Но по моему поведению было видно, что чего-то добился в нашем совместном плане по освобождению из этих мест заключения.
Нам оставалось тщательно проработать план побега. Ожидания всегда длиннее, чем само время. Уже выполнил все свои работы, которые мне давала Мамочка.
Помогал на кухне кухаркам. Дважды поужинал. Один раз с санитарами и второй раз на кухне. Не знал, чем себя занять до того, как меня отправят спать в мою палату.
Но, вдруг, вся психушка наполнилась привычным запахом предметов наглядной агитации. Понял, что привезли мне краски к стенной газете.
– Тебе подготовил наброски стенгазеты к ноябрьским праздникам. – сказал мне, профессор, когда меня опять привели к нему. – Ты обмозгуй хорошо, если есть чем, завтра мне скажешь. Будешь стенгазету писать в лаборатории или в библиотеке. Там у нас есть большие столы. Будет где тебе развернуться в работе.
– Там не могу работать. – сразу, отказался. – Мы вчера с Мамочкой в лаборатории и в библиотеке наводили генеральную уборку. У меня была сильная аллергия на запахи. Чуть не умер прямо в помещении.
– Ладно! – после некоторых раздумий, согласился профессор. – Будешь делать стенгазету в моём кабинете. В моём присутствии. У меня здесь тоже завтра есть много работы. Нам хватит места. Это будет твой стол.
Профессор показал мне на большой стол в середине кабинета, за которым обычно проводят различные совещания и заседания, психбольницы.
От середины этого стола, до телефона на столе профессора, всего два метра. Но, сколько мне понадобиться здесь времени и труда, чтобы дотянуться до этого аппарата?

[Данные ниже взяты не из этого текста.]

/-! ## The sixteen commands. Each conclusion gives the whole next state, so it is the frame too -/

/-- R135. -/
def Obligations.SysNopDoesNothing : Prop :=
  decode 0x01000000 = .command .sysNop ∧
  (∀ s : State, exec .sysNop s = .next s) ∧
  decode 0x00000000 = .illegal .unassignedOpcode

/-- R136; of the sixteen commands it alone clears a fault. -/
def Obligations.SysRstResetsEverything : Prop :=
  decode 0x02000000 = .command .sysRst ∧
  (∀ s : State, ∃ t, exec .sysRst s = .next t ∧ t.AtReset ∧ State.SamePort s t ∧
    t.status = 0x00000000) ∧
  decode 0x02000001 = .illegal .reservedBits ∧
  (∀ (s : State) (rest : List HostEvent), s.pending = .command 0x02000001 :: rest →
    s.flt = true → step s = .next { s with pending := rest }) ∧
  (∀ (s : State) (rest : List HostEvent), s.pending = .reset :: rest →
    step s = exec .sysRst { s with pending := rest }) ∧
  (∀ (i : Instr) (s t : State), s.flt = true → exec i s = .next t → t.flt = false → i = .sysRst)

/-- R137: the response, field by field as R29 lays them out; nothing is written, faulted or not. -/
def Obligations.SysStatReadsTheStatus : Prop :=
  decode 0x03000000 = .command .sysStat ∧
  ∀ s : State, ∃ r : Word,
    exec .sysStat s = .next { s with responses := s.responses ++ [r] } ∧
    r.extractLsb' 16 16 = s.rem ∧ r.extractLsb' 8 8 = 0 ∧ r.extractLsb' 4 4 = s.fcode ∧
    r.getLsbD 3 = decide (s.out ≠ []) ∧ r.getLsbD 2 = s.flt ∧
    r.getLsbD 1 = decide (s.rem ≠ 0) ∧ r.getLsbD 0 = s.tv

/-- R138: faulted or not; 0 when no fault is latched and the record is legal (R30 (c)); the all-zero
word, when it faults, is recorded as 0 with FLT set. -/
def Obligations.SysFinfoReadsTheFaultingWord : Prop :=
  decode 0x04000000 = .command .sysFinfo ∧
  (∀ s : State, exec .sysFinfo s = .next { s with responses := s.responses ++ [s.finfo] }) ∧
  (∀ s : State, s.RecordLegal → s.flt = false →
    exec .sysFinfo s = .next { s with responses := s.responses ++ [0] }) ∧
  (∀ (s : State) (rest : List HostEvent), s.pending = .command 0x00000000 :: rest → s.flt = false →
    step s = .next { s with pending := rest, flt := true, fcode := 1, finfo := 0 })

/-- R85: the table is built at once, every entry by R81; with a valid table already there nothing
changes; dropped while faulted. -/
def Obligations.CrcTinitBuildsTheTable : Prop :=
  decode 0x10000000 = .command .crcTinit ∧
  (∀ s : State, s.flt = false → ∃ t : Table, (∀ i : Byte, tableEntry t i = tbl i) ∧
    exec .crcTinit s = .next { s with t := t, tv := true }) ∧
  (∀ s : State, s.TableValid → s.tv = true → exec .crcTinit s = .next s) ∧
  (∀ s : State, s.flt = true → exec .crcTinit s = .next s)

Весь вечер думал о том, как заставить завтра профессора выйти из своего кабинета, чтобы не вызвать на себя подозрение с его стороны о попытки моего побега из его универсальной психушки.
Как заявил сам профессор по телефону, что художники ни так часто теряют разум и редко бывают в психушке.
Таким образом, напрашивается вывод о том, что профессор меня ни станет подвергать своим опытам. Но зорко будет следить за тем, чтобы ни смог улизнуть отсюда.
Следовательно, надо как-то сделать так, чтобы профессор потерял свою бдительность, а мог позвонить, лучше всего, своему дяде, Цалоеву Илье Петровичу, военкому нашего Беслана.
Думаю, что Илья Петрович постарается меня вытащить из этой психушки. Перед сном вспомнил за наброски будущей стенгазеты. Посмотрел листок, который мне оставил профессор.
Каково было моё удивление в том, что учёный человек не умеет подготавливать даже шаблонную наглядную агитацию. На листке был какой-то детский лепет о том, как надо бережно относиться к лечению больных, чтобы они выздоравливали вовремя лечения.
Какая-то белиберда. Даже удивился такому цинизму, как благополучие над больными. Если бы только люди знали, как ценят тут здоровье больных, которые, фактически, являются подопытными кроликами.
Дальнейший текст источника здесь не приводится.